Additionally, I am submitting a new version to CRAN that has included new functions and fixed some bugs found in the package since its debut late last year.
Thank you for your answer regarding the missing data. I will look at the new version of the package very soon.
Have a nice summer.
From: Ariane Guilbert, Université de Bordeaux Date: May 10, 2019, 11:40 AM
Dear Mr. Hargarten,
I use your miWQS package and its
estimate.wqs()
function to study the relationships between several endocrine disruptors and child neurodevelopment (test score). Based on the distribution of my dependent variable, I apply the family option “Poisson” (as an approximation of the negative binomial distribution). However, I face some problems. If I run several times theestimate.wqs()

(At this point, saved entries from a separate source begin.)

/-- An engine right after DEC.INIT, over a source of bytes alone that are a good header and bits after it: it goes on
to the end, and owes what the bits' tokens stand for in a new window (R260, R262, R304). -/
theorem readable_of_init {s : State} {d : Decompressor} {bytes : List Byte} {h : Byte} {rest : Bits} {c : Cfg}
    (hdec : s.dec = d.init) (hsrc : s.source.answers = bytes.map .byte)
    (hbits : bytesBits bytes = fieldBits 8 h.toNat ++ rest) (hc : decodeConfig h = some c) :
    s.Readable ∧ s.owed = expand c (Window.fresh c.cap d.win) (tokensOf c rest) ∧
      s.windowAtEnd = Window.writeBytes c.cap (Window.fresh c.cap d.win) s.owed := by
  have hstate : s.dec.state = .hdrPending := by rw [hdec, Decompressor_init_state]
  have hunread : s.unreadBits = fieldBits 8 h.toNat ++ rest := by
    rw [State.unreadBits, hdec, hsrc, leadingBytes_map, hbits]
    rfl
  have hfield : takeField 8 s.unreadBits = some (h.toNat, rest) := by
    rw [hunread, takeField_fieldBits, Nat.mod_eq_of_lt h.isLt]
  have hcfg : decodeConfig (BitVec.ofNat 8 h.toNat) = some c := by rwa [BitVec.ofNat_toNat, BitVec.setWidth_eq]
  have howed := owed_hdrPending hstate hfield hcfg
  have hwin := windowAtEnd_hdrPending hstate hfield hcfg
  rw [hdec, Decompressor_init_ovf, Decompressor_init_win, List.nil_append] at howed
  rw [hdec, Decompressor_init_win, ← howed] at hwin
  have hgood : s.goodHeader := ⟨_, _, _, hfield, hcfg⟩
  exact ⟨⟨by simp [hstate], fun _ => ⟨endsCleanly_of_bytes hsrc, by rw [hdec, Decompressor_init_br]⟩, fun _ => hgood⟩,
    howed, hwin⟩

/-- DEC.INIT resets the engine and leaves the source's answers to come (R260). -/
theorem exec_decInit {d : State} (hp : d.pull = none) :
    ∃ t, exec .decInit d = .next t ∧ t.pull = none ∧ t.dec = d.dec.init ∧ t.source.answers = d.source.answers := by
  have hexec : exec .decInit d = execDecInit d := rfl
  simp only [execDecInit, hp] at hexec
  exact ⟨_, hexec, rfl, rfl, rfl⟩

/-- DEC.INIT and DEC.DECOMPRESS(-1) over such a source (R260, R261). -/
theorem execAll_decompress {d : State} {bytes : List Byte} {h : Byte} {rest : Bits} {c : Cfg}
    (hp : d.pull = none) (hsrc : d.source.answers = bytes.map .byte)
    (hbits : bytesBits bytes = fieldBits 8 h.toNat ++ rest) (hc : decodeConfig h = some c) :
    ∃ u out, execAll [.decInit, .decDecompress (-1)] d = .next u ∧ u.resp = .bytes out ∧
      out = expand c (Window.fresh c.cap d.dec.win) (tokensOf c rest) ∧
      u.dec.win = Window.writeBytes c.cap (Window.fresh c.cap d.dec.win) out := by
  obtain ⟨t, hinit, hpt, hdec, hans⟩ := exec_decInit hp
  obtain ⟨hR, howed, hwin⟩ := readable_of_init hdec (hans.trans hsrc) hbits hc
  obtain ⟨u, hu, hresp, hwu⟩ := exec_decDecompress_all hpt hR
  exact ⟨u, t.owed, by simp only [execAll, hinit, hu], hresp, howed, hwu.trans hwin⟩

/-- Settles O45: the compressor's tokens stand for the chunks (`execAll_compress`), the decompressor reads the same
tokens back from their bits (`Encodes.tokensOf_eq`), and new windows agree (`Window.agrees_fresh`), so the tokens stand
for the same bytes in both. -/
theorem roundTrip : Obligations.RoundTrip := by
  unfold Obligations.RoundTrip
  intro s wb sb lb chunks hlegal htaken hsink hms hn
  obtain ⟨t, ts, n, ht, hpad, henc, hbits, hwt⟩ := execAll_compress hlegal htaken hsink hn
  refine ⟨t, ht, fun d hp hmd hsrc => ?_⟩
  obtain ⟨u, out, hu, hresp, hout, hwu⟩ := execAll_decompress hp hsrc hbits (decodeConfig_headerByte hlegal)
  have hfs := Memory.wf_clearBelow hms (Cfg.ofNats wb sb lb).cap
  have hfd := Memory.wf_clearBelow hmd (Cfg.ofNats wb sb lb).cap
  have hagree := Window.agrees_fresh (Cfg.ofNats wb sb lb).cap d.dec.win s.cmp.win
  rw [henc.tokensOf_eq (ofNats_legal hlegal) hpad, expand_agrees hfd hfs hagree, henc.expand] at hout
  subst hout
  obtain ⟨hcur, hread⟩ := Window.agrees_writeBytes hfd hfs hagree chunks.flatten
  obtain ⟨hwb, -, -⟩ := toNat_ofNats hlegal
  rw [← hwu, ← hwt] at hcur hread
  rw [Cfg.cap, hwb] at hread
  exact ⟨u, hu, hresp, hcur, hread⟩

function:I get wqs index values very unstable, sometimes highly significant, sometimes not (I did not set a seed to check the stability of the results);
I frequently get the following error message which aborts the calculations
What might be the reasons for such issues: the approximation of the negative binomial distribution of the outcome by a Poisson distribution? Exposure variables weakly related to the outcome? Exposure variables having opposite effects on the outcome (while beta1 is expected to be either positive or negative)?
I thank you very much for your answer and for having developed this tool.